The amounts paid by revenue authorities to bank data thieves in Europe are paltry compared to what the IRS has on offer in the USA. Under the IRS whistleblower regime, an informant could potentially collect up to 30% of the proceeds in instances where the amount in dispute exceeds $2 million. On 11 September 2012, it was announced that the IRS had paid $104 million (approximately R820 million) to Bradley Birkenfeld who earlier supplied the IRS with in-depth information on how Swiss bank UBS had helped US clients to evade tax. According to Birkenfeld's lawyers it could be the largest pay-out ever to a single whistleblower. The award by the IRS followed Birkenfeld's exceptional cooperation and took into account the extensive information he gave on the UBS tax-fraud scheme. Birkenfeld's offering to the IRS was used during 2009 to strong-arm UBS into a $780 million settlement with the IRS. (Incidentally, as a UBS private banker, Birkenfeld once smuggled diamonds into the USA by concealing them in toothpaste. This was the exceptional service UBS high-value customers received. He served three years jail for his role in the UBS tax fraud scheme but indicated that he will seek a presidential pardon.)
Data theft by bank employees and the buying of data by revenue authorities has seemingly become a fast-growing international sport. Bradley Birkenfeld has shown that the prize money could be staggering. So expect the sport to attract new-comers and to make banks internationally shiver in their collective boots.
The OECD published a report on 26 October 2011. Its title is "The era of Bank Secrecy is Over". The first sentence of the Report reads: "In April 2009, G20 Leaders took action to end the era of bank secrecy". The OECD must be smiling at the support its efforts at destroying bank secrecy have been getting from banking insiders who have access to sensitive client data.
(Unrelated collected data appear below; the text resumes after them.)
/-- A row updates its entry in each of the 32 columns and no other entry. -/
theorem mget_accRow (acc : SMap Word) (j : RowJob) (hj : j.entry < 256) {col e : Nat} (hcol : col < 32) (he : e < 256) :
    mget (fun _ => 0) (accRow acc j).1 (256 * col + e) =
      if e = j.entry then accNew j.accum (mget (fun _ => 0) acc (256 * col + e)) (j.sum col)
      else mget (fun _ => 0) acc (256 * col + e) := by
  have hcols : ((0 ≤ col ∧ col < 0 + 32) ∧ e = j.entry) ↔ e = j.entry := by omega
  rw [accRow_eq, mget_foldl_column j hj he]
  simp only [hcols]

/-! The core in which a row takes effect. -/

/-- The core after row `j` of array `a` has taken effect and `rest` are still in flight. -/
def Core.rowTaken (c : Core) (a : Nat) (j : RowJob) (rest : List RowJob) : Core :=
  (c.modArr a fun x => { x with acc := (accRow x.acc j).1, rows := rest }).readThrough a rest

section
variable (c : Core) (a : Nat) (j : RowJob) (rest : List RowJob)

@[simp] theorem rowTaken_sp : (c.rowTaken a j rest).sp = c.sp := rfl
@[simp] theorem rowTaken_imemX : (c.rowTaken a j rest).imemX = c.imemX := rfl
@[simp] theorem rowTaken_imemA : (c.rowTaken a j rest).imemA = c.imemA := rfl
@[simp] theorem rowTaken_vault : (c.rowTaken a j rest).vault = c.vault := rfl
@[simp] theorem rowTaken_arrs_length : (c.rowTaken a j rest).arrs.length = c.arrs.length := lset_length ..

variable {a} (h : a < c.arrs.length)
include h

theorem rowTaken_arr : (c.rowTaken a j rest).arr a = { c.arr a with acc := (accRow (c.arr a).acc j).1, rows := rest } :=
  (lget_lset _ _ _ _ _ h).trans (if_pos rfl)

theorem rowTaken_arr_ne {b : Nat} (hb : b ≠ a) : (c.rowTaken a j rest).arr b = c.arr b :=
  (lget_lset _ _ _ _ _ h).trans (if_neg hb)

end

/-! The part. -/

/-- A device step that keeps the other cores and the fields of `SameDev` changes nothing elsewhere. -/
theorem sameElsewhere_of_sameDev (s : State) {d : Dev} {n : Nat} (hm : ∀ m, m ≠ n → d.core m = s.dev.core m) (hd : SameDev s.dev d) :
    SameElsewhere s { s with dev := d } n := by
  obtain ⟨-, -, -, hpodz, hpartz, hlinks, hlatch, hcrit, hlocks, hbot, -, -, -, hnet, hpower, -⟩ := hd
  exact ⟨hm, hpodz, hpartz, hlinks, hcrit, hlocks, hbot, hnet, hpower, hlatch, rfl, rfl⟩

/-- A core runs on where a device step keeps the fields of `SameDev`. -/
theorem running_of_sameDev {s : State} {d : Dev} {n : Nat} (hd : SameDev s.dev d) (h : Running s n) : Running { s with dev := d } n := by
  obtain ⟨hpwrok, hreleased, htripped, hpodz, -⟩ := hd
  obtain ⟨halive, hclocked⟩ := h
  exact ⟨(alive_of_pwrok hpwrok hreleased htripped).trans halive, (clocked_of_podz hpodz n).trans hclocked⟩

section
variable (s : Dev)

theorem orReg_same (key : Nat) (m : Word) : SameDev s (s.orReg key m) := by
  simp [SameDev]

theorem stick_same (n bit e : Nat) : SameDev s (s.stick n bit e) := by
  unfold Dev.stick
  extract_lets pg
  split
  · exact SameDev.refl s
  · exact (orReg_same s _ _).trans (evt_same _ _ _)

theorem stick_cores (n bit e : Nat) : (s.stick n bit e).cores = s.cores := by
  unfold Dev.stick
  extract_lets pg
  split
  · rfl
  · rw [evt_cores, orReg_cores]

/-- Counting `k` occurrences and raising their sticky bit, where there were any (R57). -/
def Dev.stickCount (n i k bit e : Nat) : Dev := if k = 0 then s else (s.bump (corePg n 1) i k).stick n bit e

theorem stickCount_same (n i k bit e : Nat) : SameDev s (s.stickCount n i k bit e) := by
  unfold Dev.stickCount
  split
  · exact SameDev.refl s
  · exact (bump_same s _ _ _).trans (stick_same _ _ _ _)

theorem stickCount_cores (n i k bit e : Nat) : (s.stickCount n i k bit e).cores = s.cores := by
  unfold Dev.stickCount
  split
  · rfl
  · rw [stick_cores, bump_cores]

theorem core_stickCount (n i k bit e m : Nat) : (s.stickCount n i k bit e).core m = s.core m :=
  core_of_cores (stickCount_cores s n i k bit e) m

variable {s} {n a : Nat} {j : RowJob} {rest : List RowJob}

/-- The oldest row takes effect in its core; overflows and NaNs are then counted. -/
theorem accUpdate_cons (h : ((s.core n).arr a).rows = j :: rest) : ∃ ovf nan, s.accUpdate n a =
    ((s.modCore n fun c => c.rowTaken a j rest).stickCount n 4 ovf a 0).stickCount n 5 nan (4 + a) 1 := by
  refine ⟨(accRow ((s.core n).arr a).acc j).2.1, (accRow ((s.core n).arr a).acc j).2.2, ?_⟩
  simp only [Dev.accUpdate, h, Dev.stickCount, Dev.modCore, Core.rowTaken, Core.modArr]

theorem accUpdate_core (h : ((s.core n).arr a).rows = j :: rest) : (s.accUpdate n a).core n = (s.core n).rowTaken a j rest := by
  obtain ⟨ovf, nan, hs⟩ := accUpdate_cons h
  rw [hs, core_stickCount, core_stickCount, core_modCore]

theorem accUpdate_core_ne (h : ((s.core n).arr a).rows = j :: rest) {m : Nat} (hm : m ≠ n) :
    (s.accUpdate n a).core m = s.core m := by
  obtain ⟨ovf, nan, hs⟩ := accUpdate_cons h
  rw [hs, core_stickCount, core_stickCount, core_modCore_ne _ _ _ _ hm]

theorem accUpdate_same (h : ((s.core n).arr a).rows = j :: rest) : SameDev s (s.accUpdate n a) := by
  obtain ⟨ovf, nan, hs⟩ := accUpdate_cons h
  rw [hs]
  exact (modCore_same s n _).trans ((stickCount_same _ _ _ _ _ _).trans (stickCount_same _ _ _ _ _ _))

end

/-- ACC_UPDATE on a running core: the step it takes. -/
theorem exec_accUpdate {s : State} {n : Nat} (hrun : Running s n) (a : Nat) :
    exec (.accUpdate n a) s = .next { s with dev := s.dev.accUpdate n a } := by
  obtain ⟨halive, hclocked⟩ := hrun
  show execAccUpdate n a s = _
  rw [execAccUpdate, onCore_on _ _ _ halive hclocked]

end Sys2Proof.Machine

namespace Sys2Proof
open Sys2Proof.Machine
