-- ==== Sys2Proof/Machine/Check.lean ====
section
/-! DEFINITION. The Atlas check points: the rules in force, the decision of R308, the sheet caches of R311, the
on-demand Grid initialisation of R307, and the capture of violations (R318 to R320). -/

namespace Sys2Proof.Machine

/-! ### The rules in force.  A word's key is its number in the table window (R303, R306, R312, R437). -/

def sheetKey (n : Nat) : Nat := 0x2C000 + 4 * n
def trustKey (node : Nat) : Nat := 0x2D800 + node / 16
def colourKey (g c : Nat) : Nat := 0x2D900 + (16 * g + c) / 8

/-- The word as its store holds it; none for an uninitialised Grid word. -/
def storedWord (s : State) (k : Nat) : Option W64 :=
  if k < 0x20000 then tfind? s.atlas.grid k
  else if 0x2C000 ≤ k ∧ k < 0x2D000 then some (tget 0 s.atlas.sheets (k - 0x2C000))
  else if 0x2D800 ≤ k ∧ k < 0x2D900 then some (tget 0 s.atlas.trust (k - 0x2D800))
  else if 0x2D900 ≤ k ∧ k < 0x2D920 then some (tget 0 s.atlas.colours (k - 0x2D900))
  else none

/-- A COMMIT's copy-in is under way. -/
def copying (s : State) : Bool := match s.atlas.phase with | .copying _ => true | _ => false

/-- The word in force: during copy-in, the staged value answers until it has been written (R314). -/
def wordInForce (s : State) (k : Nat) : Option W64 :=
  if copying s then
    match tfind? s.atlas.staging k with
    | some v => some v
    | none => storedWord s k
  else storedWord s k

def ruleWord (s : State) (k : Nat) : W64 := (wordInForce s k).getD 0

/-- Put a word into its store. -/
def putWord (k : Nat) (v : W64) (s : State) : State :=
  if k < 0x20000 then { s with atlas := { s.atlas with grid := tput s.atlas.grid k v } }
  else if 0x2C000 ≤ k ∧ k < 0x2D000 then
    { s with atlas := { s.atlas with sheets := tset 0 s.atlas.sheets (k - 0x2C000) v } }
  else if 0x2D800 ≤ k ∧ k < 0x2D900 then
    { s with atlas := { s.atlas with trust := tset 0 s.atlas.trust (k - 0x2D800) v } }
  else if 0x2D900 ≤ k ∧ k < 0x2D920 then
    { s with atlas := { s.atlas with colours := tset 0 s.atlas.colours (k - 0x2D900) v } }
  else s

structure Sheet where
  num : Nat
  w0 : W64
  w1 : W64
  deriving DecidableEq, Repr

def sheetValid (sh : Sheet) : Bool := bit sh.w1 32
def sheetStart (sh : Sheet) : Nat := fld sh.w0 31 5 * 32
/-- The last byte covered (R303). -/
def sheetLast (sh : Sheet) : Nat := fld sh.w0 63 37 * 32 + 31
def sheetDevice (sh : Sheet) : Bool := bit sh.w1 33
def sheetCovers (sh : Sheet) (a : Nat) : Bool := decide (sheetStart sh ≤ a) && decide (a ≤ sheetLast sh)

/-- Numbers of the sheets that some listed word could make valid. -/
def sheetNums (s : State) : List Nat :=
  let stored := (s.atlas.sheets.filter (fun e => e.1 % 4 == 1)).map (fun e => e.1 / 4)
  let staged := if copying s then
      (s.atlas.staging.filter (fun e => decide (0x2C000 ≤ e.1) && decide (e.1 < 0x2D000) && e.1 % 4 == 1)).map
        (fun e => (e.1 - 0x2C000) / 4)
    else []
  stored ++ staged.filter (fun n => !stored.contains n)

def sheetAt (s : State) (n : Nat) : Sheet := ⟨n, ruleWord s (sheetKey n), ruleWord s (sheetKey n + 1)⟩
def validSheets (s : State) : List Sheet := ((sheetNums s).map (sheetAt s)).filter sheetValid

/-- The lowest-numbered of some sheets. -/
def lowest (l : List Sheet) : Option Sheet :=
  l.foldl (fun o sh => match o with | none => some sh | some p => if sh.num < p.num then some sh else some p) none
Of course the banks are not doing themselves any favours: HSBC's large-scale money laundering on behalf of cocaine cartels was documented in a mid-July US Senate report. That will mean more pressure on banks everywhere. The chairman of the Senate Committee already said "Ultimately, the rest of us are forced to pay more on our tax bills to make up for those who shirk their taxpaying responsibilities".
It seems that bank data (however obtained) will increasingly inform and direct revenue authorities' compliance actions.
Locally, information provided by SA banks to SARS as "third-party data", features as an important cog in SARS's compliance plan. The SARS Annual Report says: "The use of third party data to verify self-assessments by taxpayers and to perform risk-profiling is a growing trend in international tax administration. Third party data has several uses, including the pre-population of tax returns, as inputs into a risk-profiling engine, and even at border posts to profile incoming andoutgoing travellers. Sources of third party data range from financial institutions, employers, credit bureaus to other government agencies (eg the Department of Home Affairs)".
Going forward revenue authorities will increase their attacks on bank secrecy. Banks will see ever-widening and invasive information requests.
The treasure troves of bank data have been prised open with help from bank employees eyeing lucrative whistleblower pay-outs. Legal precedent telling HNWI bank clients that bank secrecy is alive and well, and should be respected (also by revenue authorities), is unfortunately only part of the story.